┌─ MATERIAL FOR THIS EXERCISE

theorem State.stagingReads_ok {κ : Keep} (s : State) (hs : s.Kept κ) :
    State.Kept κ (State.stagingReads s) := by
  unfold State.stagingReads
  repeat' first | with_reducible assumption | (intro _) | with_reducible apply ok_ite | extract_lets | with_reducible apply State.readHost_ok | fail_if_no_progress (with_reducible apply State.mk_ok) | split

theorem State.stagingGo_ok {κ : Keep} (s : State) (op : Nat) (hs : s.Kept κ) :
    State.Kept κ (State.stagingGo s op) := by
  unfold State.stagingGo
  repeat' first | with_reducible assumption | (intro _) | with_reducible apply ok_ite | extract_lets | with_reducible apply State.fresh_ok | with_reducible apply State.put_ok | with_reducible apply State.stagingReads_ok | with_reducible apply State.stagingFails_ok | fail_if_no_progress (with_reducible apply State.mk_ok) | split | dsimp +zetaDelta only | with_reducible apply ok_ite_snd | with_reducible apply ok_ite_fst | with_reducible apply id_ok

theorem execFwsVerify_ok {κ : Keep} (p : Path) (s : State) (hs : s.Kept κ) :
    OutOk κ (execFwsVerify p s) := by
  unfold execFwsVerify
  repeat' first | with_reducible assumption | (intro _) | with_reducible apply OutOk.ite | with_reducible apply ok_ite | with_reducible apply State.gateAction_ok | with_reducible apply State.stagingGo_ok | with_reducible apply OutOk.next | fail_if_no_progress (with_reducible apply State.mk_ok) | split

theorem execFwsWrite_ok {κ : Keep} (p : Path) (s : State) (hs : s.Kept κ) :
    OutOk κ (execFwsWrite p s) := by
  unfold execFwsWrite
  repeat' first | with_reducible assumption | (intro _) | with_reducible apply OutOk.ite | with_reducible apply ok_ite | with_reducible apply State.gateAction_ok | with_reducible apply State.stagingGo_ok | with_reducible apply OutOk.next | fail_if_no_progress (with_reducible apply State.mk_ok) | split

theorem execFwsRun_ok {κ : Keep} (p : Path) (s : State) (hs : s.Kept κ) :
    OutOk κ (execFwsRun p s) := by
  unfold execFwsRun
  repeat' first | with_reducible assumption | (intro _) | with_reducible apply OutOk.ite | with_reducible apply ok_ite | with_reducible apply State.gateAction_ok | with_reducible apply State.stagingGo_ok | with_reducible apply OutOk.next | fail_if_no_progress (with_reducible apply State.mk_ok) | split

theorem State.badWrite_ok {κ : Keep} (s : State) (img : FwImage) (hs : s.Kept κ) :
    State.Kept κ (State.badWrite s img).2 := by
  unfold State.badWrite
  repeat' first | with_reducible assumption | with_reducible apply ok_ite_fst | with_reducible apply ok_ite_snd | fail_if_no_progress (with_reducible refine mk_ok_snd rfl ?_) | fail_if_no_progress (with_reducible refine mk_ok_fst rfl ?_) | fail_if_no_progress (with_reducible refine mk_ok_snd_snd rfl ?_) | (intro _) | with_reducible apply ok_ite | extract_lets | with_reducible apply State.fresh_ok | fail_if_no_progress (with_reducible apply State.mk_ok) | split | dsimp +zetaDelta only | with_reducible apply ok_ite_snd | with_reducible apply ok_ite_fst | with_reducible apply id_ok

theorem execStagingDone_ok {κ : Keep} (img : FwImage) (flashOk : Bool) (s : State) (hs : s.Kept κ) :
    OutOk κ (execStagingDone img flashOk s) := by
  unfold execStagingDone
  repeat' first | with_reducible assumption | exact fun h => h | exact fun h => Mem.writes_wf _ _ _ _ h | exact Nat.le_succ _ | (intro _) | with_reducible apply OutOk.ite | with_reducible apply ok_ite | extract_lets | with_reducible apply State.put_ok | with_reducible apply State.readDone_ok | with_reducible apply State.irq_ok | with_reducible apply slotA_ok | with_reducible apply slotB_ok | with_reducible apply State.writeRecord_ok | with_reducible apply State.firmwareStarts_ok | with_reducible apply State.stagingFails_ok | with_reducible apply State.badWrite_ok | with_reducible apply OutOk.next | fail_if_no_progress (with_reducible apply State.mk_ok) | fail_if_no_progress (with_reducible apply State.mk_ok_flash) | split | dsimp +zetaDelta only | with_reducible apply ok_ite_snd | with_reducible apply ok_ite_fst | with_reducible apply id_ok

└─

▶ **THE PROBLEM**:
Working from the records above, write out verbatim only the lines from the line containing "(flashOk : Bool)" through the line containing "unfold execStagingDone".

▶ **SOLUTION TO THIS TASK**:
theorem execStagingDone_ok {κ : Keep} (img : FwImage) (flashOk : Bool) (s : State) (hs : s.Kept κ) :
    OutOk κ (execStagingDone img flashOk s) := by
  unfold execStagingDone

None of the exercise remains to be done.